A RCT was performed to explore the effect of aspirin at a medium–high dose (600 mg) on the risk of colorectal cancer, in carriers of hereditary colorectal cancer (CAPP2 trial) and it was found that drug administration was associated with reduced colorectal cancer incidence after 55.7 months (Table 1)

[17]. Despite these findings are very interesting it is unknown whether aspirin may have the same effect at lower doses.

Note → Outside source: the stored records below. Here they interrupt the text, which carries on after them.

-- ==== Sys2Proof/Machine/ExecFabric.lean ====
section
/-! DEFINITION. The meanings of the orbits' events, of the fabric, the time base and the gradient reduction (chapters 7, 12, 13, 14 and 15 of the
spec). -/
namespace Sys2Proof.Machine

/-- CHECK_REPEAT (R469). -/
def execCheckRepeat (unit : BitVec 16) (obs : CheckObs) (s : State) : Host.Outcome State Fault Refusal :=
  devRow s (fun d => doCheckRepeat d unit.toNat obs)

/-- NORM_DEADLINE (R378). -/
def execNormDeadline (s : State) : Host.Outcome State Fault Refusal :=
  modRow s (fun s => doNormDeadlineAt s)

/-- ORBIT_START (R594). -/
def execOrbitStart (s : State) : Host.Outcome State Fault Refusal :=
  modRow s (fun s => (doOrbitStart s).releaseWaiting)

/-- ORBIT_END (R423). -/
def execOrbitEnd (s : State) : Host.Outcome State Fault Refusal :=
  modRow s (fun s => doOrbitEnd s)

/-- ORBIT_COMPLETION (R234). -/
def execOrbitCompletion (s : State) : Host.Outcome State Fault Refusal :=
  modRow s (fun s => (doOrbitCompletion s).releaseWaiting)

/-- LINK_TICK (R405). -/
def execLinkTick (link : Fin 48) (s : State) : Host.Outcome State Fault Refusal :=
  modRow s (fun s => doLinkTick s link)

/-- SEND_START (R420). -/
def execSendStart (io : Fin 2) (entry : Nat) (s : State) : Host.Outcome State Fault Refusal :=
  modRow s (fun s => doSendStart s io entry)

/-- DATA_FRAME (R409). -/
def execDataFrame (link : Fin 48) (hdr : FrameHeader) (obs : FrameObs) (s : State) : Host.Outcome State Fault Refusal :=
  modRow s (fun s => doDataFrame s link hdr obs)

/-- TRAILER_FRAME (R407). -/
def execTrailerFrame (link : Fin 48) (hdr : FrameHeader) (obs : FrameObs) (s : State) : Host.Outcome State Fault Refusal :=
  modRow s (fun s => doTrailerFrame s link hdr obs)

/-- RETRY_FRAME (R409). -/
def execRetryFrame (link : Fin 48) (hdr : FrameHeader) (obs : FrameObs) (s : State) : Host.Outcome State Fault Refusal :=
  modRow s (fun s => doRetryFrame s link hdr obs)

/-- BE_DATA_FRAME (R425). -/
def execBeDataFrame (link : Fin 48) (hdr : FrameHeader) (obs : FrameObs) (s : State) : Host.Outcome State Fault Refusal :=
  modRow s (fun s => doBeDataFrame s link hdr obs)

/-- BE_TRAILER_FRAME (R424). -/
def execBeTrailerFrame (link : Fin 48) (hdr : FrameHeader) (obs : FrameObs) (s : State) : Host.Outcome State Fault Refusal :=
  modRow s (fun s => doBeTrailerFrame s link hdr obs)

/-- TRANSFER_MISSED (R421). -/
def execTransferMissed (io : Fin 2) (entry : Nat) (s : State) : Host.Outcome State Fault Refusal :=
  modRow s (fun s => doTransferMissed s io entry)

/-- REGION_RELEASE (R421). -/
def execRegionRelease (io : Fin 2) (entry : Nat) (s : State) : Host.Outcome State Fault Refusal :=
  modRow s (fun s => doRegionRelease s io entry)

/-- CONTROL_SLOT (R426). -/
def execControlSlot (s : State) : Host.Outcome State Fault Refusal :=
  modRow s (fun s => doControlSlot s)

/-- TIME_MARKER (R411). -/
def execTimeMarker (link : Fin 48) (m : MarkerIn) (s : State) : Host.Outcome State Fault Refusal :=
  modRow s (fun s => doTimeMarker s link m)

/-- TIME_HOLDOVER (R412). -/
def execTimeHoldover (s : State) : Host.Outcome State Fault Refusal :=
  modRow s (fun s => doTimeHoldover s)

/-- TIME_LOST (R413). -/
def execTimeLost (s : State) : Host.Outcome State Fault Refusal :=
  modRow s (fun s => doTimeLost s)

/-- LINK_UP (R404). -/
def execLinkUp (link : Fin 48) (rttTicks : BitVec 8) (s : State) : Host.Outcome State Fault Refusal :=
  modRow s (fun s => doLinkUp s link rttTicks)

/-- LINK_TRAINING_FAIL (R404). -/
def execLinkTrainingFail (link : Fin 48) (s : State) : Host.Outcome State Fault Refusal :=
  modRow s (fun s => doLinkTrainingFail s link)

/-- LINK_DOWN (R404). -/
def execLinkDown (link : Fin 48) (s : State) : Host.Outcome State Fault Refusal :=
  modRow s (fun s => doLinkDown s link)

/-- KEYX (R555). -/
def execKeyx (link : Fin 48) (k : KeyxIn) (s : State) : Host.Outcome State Fault Refusal :=
  modRow s (fun s => doKeyx s link k)

/-- VOTE (R459). -/
def execVote (link : Fin 48) (m : CtlMsg) (s : State) : Host.Outcome State Fault Refusal :=
  modRow s (fun s => doVote s link m)

/-- VOID (R486). -/
def execVoid (link : Fin 48) (m : CtlMsg) (s : State) : Host.Outcome State Fault Refusal :=
  modRow s (fun s => doVoid s link m)

/-- RETRACT (R456). -/
def execRetract (link : Fin 48) (m : CtlMsg) (s : State) : Host.Outcome State Fault Refusal :=
  modRow s (fun s => doRetract s link m)

/-- COMMIT (R451). -/
def execCommit (link : Fin 48) (m : CtlMsg) (s : State) : Host.Outcome State Fault Refusal :=
  modRow s (fun s => doCommit s link m)

/-- BUCKET_STAGE (R441). -/
def execBucketStage (bucket : Nat) (s : State) : Host.Outcome State Fault Refusal :=
  modRow s (fun s => doBucketStage s bucket)

/-- ENCODE_COMPARE (R483). -/
def execEncodeCompare (bucket : Nat) (block : Nat) (mismatch : Bool) (again : Bool) (s : State) : Host.Outcome State Fault Refusal :=
  modRow s (fun s => doEncodeCompare s bucket block mismatch again)

/-- CONTRIB_RECEIVE (R447). -/
def execContribReceive (io : Fin 2) (entry : Nat) (s : State) : Host.Outcome State Fault Refusal :=
  modRow s (fun s => doContribReceive s io entry)

/-- CORRECT_RECEIVE (R457). -/
def execCorrectReceive (io : Fin 2) (entry : Nat) (s : State) : Host.Outcome State Fault Refusal :=
  modRow s (fun s => doCorrectReceive s io entry)

/-- REDUCED_RECEIVE (R449). -/
def execReducedReceive (io : Fin 2) (entry : Nat) (s : State) : Host.Outcome State Fault Refusal :=
  modRow s (fun s => doReducedReceive s io entry)

/-- NORM_RECORD_RECEIVE (R439). -/
def execNormRecordReceive (io : Fin 2) (entry : Nat) (s : State) : Host.Outcome State Fault Refusal :=
  modRow s (fun s => doNormRecordReceive s io entry)

/-- BUCKET_FINALISE (R453). -/
def execBucketFinalise (bucket : Nat) (mismatch : Option Nat) (s : State) : Host.Outcome State Fault Refusal :=
  modRow s (fun s => doBucketFinalise s bucket mismatch)

/-- VOTE_TICK (R460). -/
def execVoteTick (s : State) : Host.Outcome State Fault Refusal :=
  modRow s (fun s => doVoteTick s)

/-- VOTE_CLOSE (R461). -/
def execVoteClose (s : State) : Host.Outcome State Fault Refusal :=
  modRow s (fun s => doVoteClose s)

/-- IDLE_FRAME (R405). -/
def execIdleFrame (link : Fin 48) (hdr : FrameHeader) (s : State) : Host.Outcome State Fault Refusal :=
  modRow s (fun s => doIdleFrame s link hdr)

end Sys2Proof.Machine
end

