-- ==== Sys2Proof/Machine/ExecHost.lean ====
section
/-! DEFINITION. The meanings of sessions and host commands, of the adapter and of the Efmus ports (chapters 17 and 18 of the spec). -/
namespace Sys2Proof.Machine

/-- An entry is the row's: its OPCODE, or one that no row has, which R521 refuses. -/
def rowEntry (op : Nat) (e : Entry64) : Bool := eOp e == op || !hostOps.contains (eOp e)

/-- A QUERY entry is the row's: its ITEM, or one that Table 17-2 does not list. -/
def rowItem (item : Nat) (e : Entry64) : Bool :=
  (eOp e == opQuery && (eItem e == item || !([0x00, 0x01, 0x10, 0x11, 0x12, 0x13].contains (eItem e)))) || !hostOps.contains (eOp e)

/-- Which row an OPEN_SESSION belongs to, by its message in host memory: 1 OPEN_KEY and every KIND that is not accepted,
2 OPEN_SECRET, 3 CLAIM, 4 CLOSE, 5 ROTATE, 6 RELEASE (Tables 18-4 and 18-5). -/
def openRow (s : State) (e : Entry64) : Nat :=
  let m := s.image (eAddr e) (eLen32 e)
  if m.kind = 4 then (if m.release then 6 else 4)
  else if m.kind = 3 then 3
  else if (m.kind = 1 ∨ m.kind = 2) ∧ m.rotate then 5
  else if m.kind = 2 then 2
  else 1

/-- An OPEN_SESSION entry is the row's. -/
def rowOpen (row : Nat) (s : State) (e : Entry64) : Bool := (eOp e == opOpen && openRow s e == row) || !hostOps.contains (eOp e)

/-- A host command: the entry must be one of the row. -/
def hostRow (ok : Bool) (port queue : Fin 2) (handle : W32) (e : Entry64) (s : State) : Host.Outcome State Fault Refusal :=
  if ok then modRow s (fun s => doHostCmd s port queue handle e) else .fault .notThisCommand

/-- OPEN_KEY (R545). -/
def execOpenKey (port : Fin 2) (queue : Fin 2) (handle : W32) (e : Entry64) (s : State) : Host.Outcome State Fault Refusal :=
  hostRow (rowOpen 1 s e) port queue handle e s

/-- OPEN_SECRET (R545). -/
def execOpenSecret (port : Fin 2) (queue : Fin 2) (handle : W32) (e : Entry64) (s : State) : Host.Outcome State Fault Refusal :=
  hostRow (rowOpen 2 s e) port queue handle e s

/-- CLAIM (R548). -/
def execClaim (port : Fin 2) (queue : Fin 2) (handle : W32) (e : Entry64) (s : State) : Host.Outcome State Fault Refusal :=
  hostRow (rowOpen 3 s e) port queue handle e s

/-- CLOSE (R549). -/
def execClose (port : Fin 2) (queue : Fin 2) (handle : W32) (e : Entry64) (s : State) : Host.Outcome State Fault Refusal :=
  hostRow (rowOpen 4 s e) port queue handle e s

/-- ROTATE (R548). -/
def execRotate (port : Fin 2) (queue : Fin 2) (handle : W32) (e : Entry64) (s : State) : Host.Outcome State Fault Refusal :=
  hostRow (rowOpen 5 s e) port queue handle e s

/-- RELEASE (R548). -/
def execRelease (port : Fin 2) (queue : Fin 2) (handle : W32) (e : Entry64) (s : State) : Host.Outcome State Fault Refusal :=
  hostRow (rowOpen 6 s e) port queue handle e s

/-- LOAD_PLAN (R522). -/
def execLoadPlan (port : Fin 2) (queue : Fin 2) (handle : W32) (e : Entry64) (s : State) : Host.Outcome State Fault Refusal :=
  hostRow (rowEntry opLoad e) port queue handle e s

/-- START_ORBITS (R523). -/
def execStartOrbits (port : Fin 2) (queue : Fin 2) (handle : W32) (e : Entry64) (s : State) : Host.Outcome State Fault Refusal :=
  hostRow (rowEntry opStart e) port queue handle e s

/-- WRITE_STEP_SIZE (R525). -/
def execWriteStepSize (port : Fin 2) (queue : Fin 2) (handle : W32) (e : Entry64) (s : State) : Host.Outcome State Fault Refusal :=
  hostRow (rowEntry opStep e) port queue handle e s

/-- MEM_TRANSFER_WRITE (R526). -/
def execMemTransferWrite (port : Fin 2) (queue : Fin 2) (handle : W32) (e : Entry64) (s : State) : Host.Outcome State Fault Refusal :=
  hostRow (rowEntry opMem e && !eRead e) port queue handle e s

/-- MEM_TRANSFER_READ (R526). -/
def execMemTransferRead (port : Fin 2) (queue : Fin 2) (handle : W32) (e : Entry64) (s : State) : Host.Outcome State Fault Refusal :=
  hostRow (rowEntry opMem e && eRead e) port queue handle e s

/-- QUERY_IDENTITY (R540). -/
def execQueryIdentity (port : Fin 2) (queue : Fin 2) (handle : W32) (e : Entry64) (s : State) : Host.Outcome State Fault Refusal :=
  hostRow (rowItem 0x00 e) port queue handle e s

/-- QUERY_SPDM (R541). -/
def execQuerySpdm (port : Fin 2) (queue : Fin 2) (handle : W32) (e : Entry64) (s : State) : Host.Outcome State Fault Refusal :=
  hostRow (rowItem 0x01 e) port queue handle e s

/-- QUERY_STATE (R528). -/
def execQueryState (port : Fin 2) (queue : Fin 2) (handle : W32) (e : Entry64) (s : State) : Host.Outcome State Fault Refusal :=
  hostRow (rowItem 0x10 e) port queue handle e s

/-- QUERY_REGISTERS (R536). -/
def execQueryRegisters (port : Fin 2) (queue : Fin 2) (handle : W32) (e : Entry64) (s : State) : Host.Outcome State Fault Refusal :=
  hostRow (rowItem 0x11 e) port queue handle e s

/-- QUERY_HEALTH (R528). -/
def execQueryHealth (port : Fin 2) (queue : Fin 2) (handle : W32) (e : Entry64) (s : State) : Host.Outcome State Fault Refusal :=
  hostRow (rowItem 0x12 e) port queue handle e s

/-- QUERY_ERRORS (R528). -/
def execQueryErrors (port : Fin 2) (queue : Fin 2) (handle : W32) (e : Entry64) (s : State) : Host.Outcome State Fault Refusal :=
  hostRow (rowItem 0x13 e) port queue handle e s

/-- RESET_DOMAIN (R509). -/
def execResetDomain (port : Fin 2) (queue : Fin 2) (handle : W32) (e : Entry64) (s : State) : Host.Outcome State Fault Refusal :=
  hostRow (rowEntry opReset e) port queue handle e s

/-- ENTER_UMBRA (R577). -/
def execEnterUmbra (port : Fin 2) (queue : Fin 2) (handle : W32) (e : Entry64) (s : State) : Host.Outcome State Fault Refusal :=
  hostRow (rowEntry opEnter e) port queue handle e s

/-- LEAVE_UMBRA (R578). -/
def execLeaveUmbra (port : Fin 2) (queue : Fin 2) (handle : W32) (e : Entry64) (s : State) : Host.Outcome State Fault Refusal :=
  hostRow (rowEntry opLeave e) port queue handle e s

/-- SQ_DOORBELL (R517). -/
def execSqDoorbell (port : Fin 2) (queue : Fin 2) (tail : BitVec 32) (ringFails : Bool) (s : State) : Host.Outcome State Fault Refusal :=
  modRow s (fun s => doSqDoorbell s port queue tail ringFails)

/-- CQ_HEAD_WRITE (R519). -/
def execCqHeadWrite (port : Fin 2) (queue : Fin 2) (head : BitVec 32) (s : State) : Host.Outcome State Fault Refusal :=
  modRow s (fun s => doCqHeadWrite s port queue head)

/-- QUEUE_ENABLE (R519). -/
def execQueueEnable (port : Fin 2) (queue : Fin 2) (value : W64) (ack : W64) (cq : W64) (s : State) : Host.Outcome State Fault Refusal :=
  modRow s (fun s => doQueueEnable s port queue value ack cq)

/-- COMPLETION_RECORD (R533). -/
def execCompletionRecord (port : Fin 2) (s : State) : Host.Outcome State Fault Refusal :=
  modRow s (fun s => doCompletionRecord s port)

/-- EFMUS_PORT_UP (R556). -/
def execEfmusPortUp (port : Fin 2) (s : State) : Host.Outcome State Fault Refusal :=
  modRow s (fun s => doEfmusPortUp s port)

/-- EFMUS_PORT_DOWN (R514). -/
def execEfmusPortDown (port : Fin 2) (s : State) : Host.Outcome State Fault Refusal :=
  modRow s (fun s => doEfmusPortDown s port)

/-- PORT_LINK_LOST (R515). -/
def execPortLinkLost (port : Fin 2) (s : State) : Host.Outcome State Fault Refusal :=
  modRow s (fun s => doPortLinkLost s port)

/-- RESET_HOLD_TIMEOUT (R529). -/
def execResetHoldTimeout (port : Fin 2) (s : State) : Host.Outcome State Fault Refusal :=
  modRow s (fun s => doResetHoldTimeout s port)

end Sys2Proof.Machine
end

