-- ==== Sys2Proof/Machine/Core.lean ====
section
/-! DEFINITION. The machine as the host's interface takes it. -/

def Sys2Proof.core : Host.Core :=
  { State := Sys2Proof.Machine.State
    Fault := Sys2Proof.Machine.Fault
    Refusal := Sys2Proof.Machine.Refusal
    step := Sys2Proof.Machine.step
    reset := Sys2Proof.Machine.State.reset }
end

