/-- A control message of the running orbit that a keyed link brings for the first time is noted, queued for the other tree
neighbours, and takes effect: a VOTE is counted, a VOID fails a vote that is open and ends the orbit of one that has passed, a
RETRACT is passed on, and a COMMIT makes a contribution addable (R427, R451, R456, R459, R486, R487). -/
def Obligations.ControlMessages : Prop :=
  ∀ (s : State) (link : Fin 48) (m : CtlMsg) (r : OrbitRun), s.dev.curRun = some r → (s.link link).state = 2 →
    (s.link link).keys.isSome = true → (s.link link).fenced = false → m.orbit.toNat = r.num % 2 ^ 32 →
    let msg (type : Nat) : BitVec 256 := ctlMessage type m.origin.toNat m.orbit.toNat m.body
    let heard (type : Nat) : State := (s.treeLinks.filter (· != link.val)).foldl (fun s l => s.updLink l (fun k => { k with ctlQ := k.ctlQ ++ [msg type] }))
      { s with fab := { s.fab with seen := s.fab.seen ++ [msg type] } }
    (s.fab.seen.contains (msg 1) = false →
      (r.closed = false → exec (.vote link m) s = .next ((heard 1).mapDev (·.updLast (fun r =>
        { r with votes := r.votes.set m.origin.toNat (if bitOf m.body 0 then 2 else 1) }))))
      ∧ (r.closed = true → exec (.vote link m) s = .next (heard 1)))
    ∧ (s.fab.seen.contains (msg 2) = false →
      (r.closed = false → exec (.void link m) s = .next ((heard 2).mapDev (·.updLast (fun r => { r with voidSeen := true }))))
      ∧ (r.closed = true → r.passed = true → exec (.void link m) s = .next ((heard 2).mapDev (fun d =>
        let d := { d.updLast (fun r => { r with endStatus := some (r.endStatus.getD 0x21) }) with restrict := some (d.restrict.getD 0x21) }
        d.pushErr 0x07 0x21 (bitsOf m.body 15 0) 0 0 0)))
      ∧ (r.closed = true → r.passed = false → exec (.void link m) s = .next (heard 2)))
    ∧ (s.fab.seen.contains (msg 3) = false → exec (.retract link m) s = .next (heard 3))
    ∧ (s.fab.seen.contains (msg 4) = false → exec (.commit link m) s = .next ((heard 4).commit (bitsOf m.body 11 0) m.origin.toNat r))

/-! ### Gradient reduction -/

/-- A signalled bucket is staged once: its blocks are encoded into the bucket's area, and the contribution is sent on its stream,
or at the owner of an EXACT bucket added at once (R441, R443, R447); the comparison of a block's two encodings closes it, and a
block that differs before it has left is written again and counts a transient (R482, R483). -/
def Obligations.BucketStaging : Prop :=
  ∀ (s : State) (k : Nat) (r : OrbitRun), s.dev.curRun = some r → s.contributes k s.me = true →
    let b := s.bucket k
    let io := bkDie b
    let key := streamKey io r.num (bkStageSem b)
    let c := (s.dev.streamSems.get key).toNat
    let s1 := s.mapDev (fun d => { d with streamSems := d.streamSems.set key (BitVec.ofNat 16 (c - 1)) })
    let x := encodeAll r.probe k (bkBlocks b) 0 s1
    let image := contribPayload r.probe k s.me r.num x.2.1
    let s2 := (x.1.addSaturated io x.2.2).mapDev (fun d => d.write ((List.range image.length).map (fun i =>
      (⟨x.1.areaAddr k + i, 0xFF, byteAt image i⟩ : WItem))) false)
    let s3 := if x.2.1.any (·.poison) then s2.mapDev (·.voteVoid r.num rsPoison (unitColl io) 0) else s2
    let s4 := s3.updBk k (fun y => { y with staged := true })
    (k < s.fab.redPlan.count → c ≠ 0 → r.start ≤ s.dev.time → (s.fab.regs.get io).fenced = false → (s.run k).staged = false →
      (s4.owns k = true → (s4.mode = true ∨ (s4.run k).finalised = true) → exec (.bucketStage k) s = .next s4)
      ∧ (s4.owns k = true → s4.mode = false → (s4.run k).finalised = false →
        exec (.bucketStage k) s = .next (s4.addContribution r.probe k s4.me x.2.1))
      ∧ (s4.owns k = false →
        let sent := (s4.stage io (bkSend b) image).signalStream io (bkSend b) 1 r.num
        exec (.bucketStage k) s = .next (if sent.mode then sent else sent.signalStream io (bkCorr b) 1 r.num)))
    ∧ (∀ block again, (s.run k).staged = true → (s.run k).compared.get block = false → block < bkBlocks b →
      let closed := s.updBk k (fun y => { y with compared := y.compared.set block true })
      exec (.encodeCompare k block false again) s = .next closed
      ∧ (s.blockLeft k block r = false →
        exec (.encodeCompare k block true false) s = .next ((closed.rewriteBlock r.probe k block).mapDev (·.transient (unitColl io) 0 block 0))))

/-- A passed transfer of the running orbit is relayed, and then the owner adds a contribution whose scales agree, or of an arrival
bucket once its COMMIT has come (R438, R446, R447, R451), applies a member's correction records (R457), and every other module
takes the reduced bucket in place (R449); an exchange record of another module is held until the exchange's outcome is known
(R376, R439). -/
def Obligations.ReductionReceive : Prop :=
  ∀ (s : State) (io : Fin 2) (i : Nat) (x : Xfer) (p : List Byte) (r : OrbitRun), s.passedXfer io i = some (x, p) → s.dev.curRun = some r →
    x.slot = r.slot → x.orbit = r.num →
    let k := hdrBucket p
    let m := hdrOrigin p
    let l := (List.range (bkBlocks (s.bucket k))).map (contribBlock (bkBlocks (s.bucket k)) p)
    let s1 := s.relay io (seStream (s.entry io i)) p r
    (seEndpoint (s.entry io i) = 1 → hdrOrbit p = r.num % 2 ^ 32 →
      (hdrKind p = 1 → (s.run k).waiting.any (fun w => w.2 == i) = false → k < s.fab.redPlan.count →
        s.owns k = true → (s.run k).finalised = false → (s.run k).added.get m = false → s.contributes k m = true →
        (s.mode = false → hdrProbe p = r.probe → (r.probe = true ∨ s1.scalesAgree k l = true) →
          exec (.contribReceive io i) s = .next ((s1.addContribution r.probe k m l).finish x))
        ∧ (s.mode = false → hdrProbe p = r.probe → r.probe = false → s1.scalesAgree k l = false →
          exec (.contribReceive io i) s = .next ((s1.mapDev (·.voteVoid r.num rsScaleMismatch (unitColl io) 0)).finish x))
        ∧ (s.mode = true → (s.run k).commits.get m = true →
          exec (.contribReceive io i) s = .next ((s1.addContribution false k m l).finish x))
        ∧ (s.mode = true → (s.run k).commits.get m = false →
          exec (.contribReceive io i) s = .next (s1.updBk k (fun y => { y with waiting := y.waiting ++ [(m, i)] }))))
      ∧ (hdrKind p = 2 → k < s.fab.redPlan.count → s.owns k = true → (s.run k).finalised = false → (s.run k).corrected.get m = false →
        let noted := s1.updBk k (fun y => { y with corrected := y.corrected.set m true })
        exec (.correctReceive io i) s = .next
          ((if (s.run k).added.get m then noted.updBk k (applyRecords p (hdrRecords p) 0) else noted).finish x))
      ∧ (hdrKind p = 3 → k < s.fab.redPlan.count → s.owns k = false → (s.run k).inPlace = false →
        exec (.reducedReceive io i) s = .next ((s1.consume k p r).finish x))
      ∧ (hdrKind p = 4 → exec (.normRecordReceive io i) s = .next ((s1.mapDev (·.takeNorm (p.drop 64))).finish x)))
    ∧ (seEndpoint (s.entry io i) = 2 → exec (.normRecordReceive io i) s = .next ((s.mapDev (·.takeNorm p)).finish x))

/-- At its DEADLINE the owner forms the reduced bucket, takes it in place and sends it on its way (R435, R453, R454); a block that
fails its comparison is formed once more (R469, R483). At VOTE_TICK the buckets that have not arrived are poisoned, their module
votes to void, RED_SIG goes out, and the vote is due (R455, R460); at VOTE_CLOSE the module decides its vote and writes the
reduction record (R461, R464). -/
def Obligations.FinaliseAndVote : Prop :=
  ∀ (s : State) (r : OrbitRun),
    (∀ k, s.dev.curRun = some r → k < s.fab.redPlan.count → s.owns k = true → (s.run k).finalised = false →
      (s.fab.regs.get (bkDie (s.bucket k))).fenced = false →
      let at_ := s.advanceTo (r.start + tickT * bkDeadline (s.bucket k))
      ((s.run k).repeating = false → exec (.bucketFinalise k none) s = .next (at_.finalise k none r))
      ∧ ((s.run k).repeating = true →
        exec (.bucketFinalise k none) s = .next ((at_.mapDev (·.transient (unitColl (bkDie (s.bucket k))) 0 0 0)).finalise k none r)))
    ∧ (s.dev.exchRun = some r → r.voteDue = false → r.voteSent = false →
      ∃ t r', exec .voteTick s = .next t ∧ t.dev.exchRun = some r' ∧ r'.num = r.num ∧ r'.voteDue = true ∧ t.fab.red.redSent = true
        ∧ t.dev.time = max s.dev.time (r.start + tickT * s.redTick rhVoteTick) ∧ t.dev.ms.mem = s.dev.ms.mem)
    ∧ (s.dev.exchRun = some r → r.voteSent = true → r.closed = false →
      let m := s.dev.plan.modules
      let passed := votePasses m r
      let missing := voteMissing m r
      let s1 := (s.advanceTo (r.start + tickT * s.redTick rhVoteClose)).mapDev (fun d => { d.updLast (fun r =>
        { r with closed := true, passed := passed, deadline := r.deadline || missing }) with
          restrict := if missing then some (d.restrict.getD 0x23) else d.restrict })
      let code := if passed then 1 else if missing then 3 else 2
      let s2 := (s1.updRegs 0 (fun g => { g with vote := code })).updRegs 1 (fun g => { g with vote := code })
      let s3 := if s2.fab.redPlan.present then s2.mapDev (fun d => d.write (s2.redRecord r passed) false) else s2
      exec .voteClose s = .next (s3.mapDev (·.tryOutcome)))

Limited information is available on the chemopreventive effect of aspirin in FAP. In the study performed by Burn et al[16], an international, multicenter, randomized, placebo-controlled trial of aspirin (600 mg/day) and/or resistant starch (RS) (30 g/day) (CAPP1) performed in young FAP patients (from ten to 21 years of age), the daily administration of aspirin 600 mg from one to 12 years did not realize the primary end-point consisting in the reduction of polyp number in the rectum and sigmoid colon. In contrast, the drug treatment significantly reduced the size of polyps (secondary-end-point). These data are promising even if they are not conclusive due to several limitations, such as a lack of standardization of the extent of endoscopic examination and surveillance done by multiple endo-scopists at 12 different treatment centres[16,18].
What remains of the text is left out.